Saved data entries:
━━━━━━━━━━━━━━━━━━━━

-- ==== Sys2Proof/Certificates/Slice0/Obligations.lean ====
section
/-!
DEFINITION. The statements for the provers, family by family.
-/
set_option Elab.async false

open Sys2Proof Sys2Proof.Machine

/-! ### Resets -/

/-- POWER_ON_RESET, VDDAON_DROP, SUPPLY_DROP of groups B and C, RESET_N_ASSERT, PERST_ASSERT of the primary port and DEV_RESET (R30, R404-R406,
R429): the device is held in reset in LOADER; every register outside MRAM's and the Moon domain's reads its reset value, the
contents of the store are lost, MRAM and the fuses are kept; a device reset latches its cause and counts. -/
def Obligations.ResetsClearTheDevice : Prop :=
  (∀ (s : State) (r : Instr), s.faults = [] → (r = .powerOnReset ∨ r = .vddaonDrop) →
    ∃ t : State, exec r s = .next t ∧ t.inReset = true ∧ t.mode = .loader ∧ t.jobs = [] ∧ t.ports = [] ∧ t.lines = [] ∧ t.mem = [] ∧ t.chip.moon = [] ∧
    t.mram = s.mram ∧ t.fuses = s.fuses ∧
    ∀ p f i, keptUpd p ((fieldKey p f i) / 32 % 4096) = false → f.off + f.stride * i < 4096 → f.lo < 32 →
      t.rd p f i = f.rstAt i) ∧
  (∀ (s : State) (pp : PPort) (c : RstCause) (r : Instr), s.faults = [] → s.chip.aonDown = false →
    ((∃ i : Fin 6, r = .supplyDrop i ∧ groupBC i = true ∧ s.mode ≠ .dormant ∧ c = .supply) ∨ (r = .resetNAssert ∧ c = .resetN) ∨
      (r = .perstAssert pp ∧ pp.val = s.chip.primary ∧ s.mode ≠ .dormant ∧ c = .perst) ∨
      (r = .devReset pp ∧ s.opens pp crpPg ∧ s.arg0 crpPg = 0x47580128 ∧ c = .devReset)) →
    ∃ t : State, exec r s = .next t ∧ t.inReset = true ∧ t.mode = .loader ∧ t.jobs = [] ∧ t.ports = [] ∧ t.lines = [] ∧ t.mem = [] ∧
      t.mram = s.mram ∧ t.fuses = s.fuses ∧ t.pending = s.pending ∧
      t.rd aonPg AON_RST_CAUSE_CAUSE = c.code ∧
      t.rd aonPg AON_RST_CAUSE_COUNT = (s.rd aonPg AON_RST_CAUSE_COUNT + 1) % 2 ^ AON_RST_CAUSE_COUNT.w ∧
      (∀ p f i, keptKey (fieldKey p f i) = false → t.rd p f i = f.rstAt i) ∧
      ∀ k, keptKey k = true → k ∉ [fieldKey aonPg AON_RST_CAUSE_CAUSE 0, fieldKey aonPg AON_RST_CAUSE_COUNT 0,
        fieldKey aonPg AON_STAT_ARMED 0, fieldKey aonPg AON_STAT_FORCED_FRAME 0] → mapGet? t.regs k = mapGet? s.regs k)

/-! ### Start, trial and activation -/

/-- RESET_RELEASE (R407, R408, R410): with every supply in range and a reference present, the straps are latched, the active
reference is chosen, and the device stays in LOADER, out of reset; without a reference it stays in reset. In DORMANT, after a wake, it
ends DORMANT with the wake's cause (R421).

CODE_VERIFY_DONE (R433): firmware that passes starts and the device is in CONFIGURE; a failure leaves it in LOADER with the
cause and FAULT_N low, unless an ACTIVE staged image can restore the code region.

TRIAL_CONFIRM and CONFIRM_TIMEOUT (R445): confirmation writes COMMITTED and ACTIVE and raises the rollback counter; a start that
does not confirm counts an attempt and restarts with cause UPDATE. -/
def Obligations.DevicesStartFromVerifiedCode : Prop :=
  (∀ (s : State) (straps : BitVec 6) (present : BitVec 4) (ref : Nat), s.faults = [] → s.inReset = true → s.mode = .loader →
    s.chip.aonDown = false → s.chip.low = 0 → s.chip.outRange = 0 → releaseRef straps.toNat present.toNat = some ref →
    s.fuses.unlockPend = false → s.rd updPg UPD_JOURNAL_PHASE ≠ 1 → s.rd updPg UPD_JOURNAL_PHASE ≠ 2 →
    ∃ t : State, exec (.resetRelease straps present) s = .next t ∧ t.inReset = false ∧ t.mode = .loader ∧ t.loaderFault = s.loaderFault ∧
      t.rd crpPg CRP_STRAP_PRIMPP = straps.toNat % 4 ∧ t.rd crpPg CRP_STRAP_REFSEL = straps.toNat / 4 % 4 ∧
      t.rd crpPg CRP_STRAP_REFAUTO = straps.toNat / 16 % 2 ∧ t.rd crpPg CRP_STRAP_AUTOSTART = straps.toNat / 32 % 2 ∧
      t.rd crpPg CRP_CLK_ACTIVE = ref ∧ t.chip.primary = straps.toNat % 4 ∧ t.chip.refs = present.toNat ∧
      t.mram = s.mram ∧ t.fuses = s.fuses ∧
      t = { s with moments := t.moments, regs := t.regs, inReset := false, chip := t.chip, pps := t.pps, freeCtr := t.freeCtr }) ∧
  (∀ (s : State) (straps : BitVec 6) (present : BitVec 4), s.faults = [] → s.inReset = true →
    releaseRef straps.toNat present.toNat = none → exec (.resetRelease straps present) s = .next s.noteMoment) ∧
  (∀ (s : State) (straps : BitVec 6) (present : BitVec 4) (ref : Nat) (c : RstCause), s.faults = [] → s.inReset = false →
    s.moving = none → s.mode = .dormant → s.chip.wake = some c → s.chip.aonDown = false → s.chip.low = 0 → s.chip.outRange = 0 →
    releaseRef straps.toNat present.toNat = some ref → s.fuses.unlockPend = false →
    s.rd updPg UPD_JOURNAL_PHASE ≠ 1 → s.rd updPg UPD_JOURNAL_PHASE ≠ 2 →
    ∃ t : State, exec (.resetRelease straps present) s = .next t ∧ t.inReset = false ∧ t.mode = .loader ∧
      t.rd aonPg AON_RST_CAUSE_CAUSE = c.code ∧
      t.rd aonPg AON_RST_CAUSE_COUNT = (s.rd aonPg AON_RST_CAUSE_COUNT + 1) % 2 ^ AON_RST_CAUSE_COUNT.w ∧
      t.rd crpPg CRP_CLK_ACTIVE = ref ∧ t.chip.wake = none ∧ t.chip.moon = s.chip.moon ∧ t.mram = s.mram ∧ t.fuses = s.fuses) ∧
  (∀ (s : State) (a b : Bool), s.faults = [] → s.inReset = false → s.mode = .loader → s.loaderFault = false →
    s.checkCode a b = 0 →
    ∃ u : State, exec (.codeVerifyDone a b) s = .next u.done ∧ u.mode = .configure ∧ u.prev = .loader ∧
      u.rd devPg DEV_MODE_MODE = 2 ∧ u.rd devPg DEV_MODE_PREV = 1 ∧ u.rd updPg UPD_LOADER_CAUSE = 0 ∧
      u.fuses = s.fuses ∧ u.jobs = s.jobs ∧ u.pending = s.pending) ∧
  (∀ (s : State) (a b : Bool), s.faults = [] → s.inReset = false → s.mode = .loader → s.loaderFault = false →
    s.checkCode a b ≠ 0 → s.rd updPg UPD_STAGE_STATE ≠ stActive →
    ∃ t : State, exec (.codeVerifyDone a b) s = .next t ∧ t.rd updPg UPD_LOADER_CAUSE = s.checkCode a b ∧ t.faultN = true ∧
      s.regsBut t [fieldKey updPg UPD_LOADER_CAUSE 0] ∧ t = { s with moments := t.moments, regs := t.regs, loaderFault := true }) ∧
  (∀ (s : State) (a b : Bool), s.faults = [] → s.inReset = false → s.mode = .loader → s.loaderFault = false →
    s.chip.aonDown = false → s.checkCode a b ≠ 0 → s.rd updPg UPD_STAGE_STATE = stActive →
    ∃ t : State, exec (.codeVerifyDone a b) s = .next t ∧ t.inReset = true ∧ t.rd updPg UPD_JOURNAL_PHASE = 1 ∧
      t.rd updPg UPD_JOURNAL_PART = 0 ∧ t.rd updPg UPD_JOURNAL_CHUNK = 0 ∧
      t.rd aonPg AON_RST_CAUSE_CAUSE = RstCause.update.code ∧ t.mram = s.mram ∧ t.fuses = s.fuses) ∧
  (∀ (s : State), s.faults = [] → s.stalled = false → s.down = false → s.mode ≠ .loader → s.mode ≠ .update → s.rd updPg UPD_JOURNAL_PHASE = 2 →
    s.rd crpPg CRP_CLK_CL_LOCK = 255 →
    ∃ t : State, exec .trialConfirm s = .next t ∧ t.rd updPg UPD_JOURNAL_PHASE = 3 ∧ t.rd updPg UPD_STAGE_STATE = stActive ∧
      t.fuses = { s.fuses with rollback := max s.fuses.rollback (s.mfRollback codeBase) } ∧
      s.regsBut t [fieldKey updPg UPD_JOURNAL_PHASE 0, fieldKey updPg UPD_STAGE_STATE 0] ∧
      t = { s with moments := t.moments, regs := t.regs, fuses := t.fuses }) ∧
  (∀ (s : State), s.faults = [] → s.down = false → s.loaderFault = false → s.chip.aonDown = false →
    s.rd updPg UPD_JOURNAL_PHASE = 2 → s.rd updPg UPD_JOURNAL_ATTEMPTS < 3 →
    ∃ t : State, exec .confirmTimeout s = .next t ∧ t.inReset = true ∧
      t.rd updPg UPD_JOURNAL_ATTEMPTS = s.rd updPg UPD_JOURNAL_ATTEMPTS + 1 ∧ t.rd updPg UPD_JOURNAL_PHASE = 2 ∧
      t.rd aonPg AON_RST_CAUSE_CAUSE = RstCause.update.code ∧ t.mram = s.mram ∧ t.fuses = s.fuses)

━━━━━━━━━━━━━━━━━━━━

Your job is to return all lines above that hold the word "toNat".

    s.chip.aonDown = false → s.chip.low = 0 → s.chip.outRange = 0 → releaseRef straps.toNat present.toNat = some ref →
      t.rd crpPg CRP_STRAP_PRIMPP = straps.toNat % 4 ∧ t.rd crpPg CRP_STRAP_REFSEL = straps.toNat / 4 % 4 ∧
      t.rd crpPg CRP_STRAP_REFAUTO = straps.toNat / 16 % 2 ∧ t.rd crpPg CRP_STRAP_AUTOSTART = straps.toNat / 32 % 2 ∧
      t.rd crpPg CRP_CLK_ACTIVE = ref ∧ t.chip.primary = straps.toNat % 4 ∧ t.chip.refs = present.toNat ∧
    releaseRef straps.toNat present.toNat = none → exec (.resetRelease straps present) s = .next s.noteMoment) ∧
    releaseRef straps.toNat present.toNat = some ref → s.fuses.unlockPend = false →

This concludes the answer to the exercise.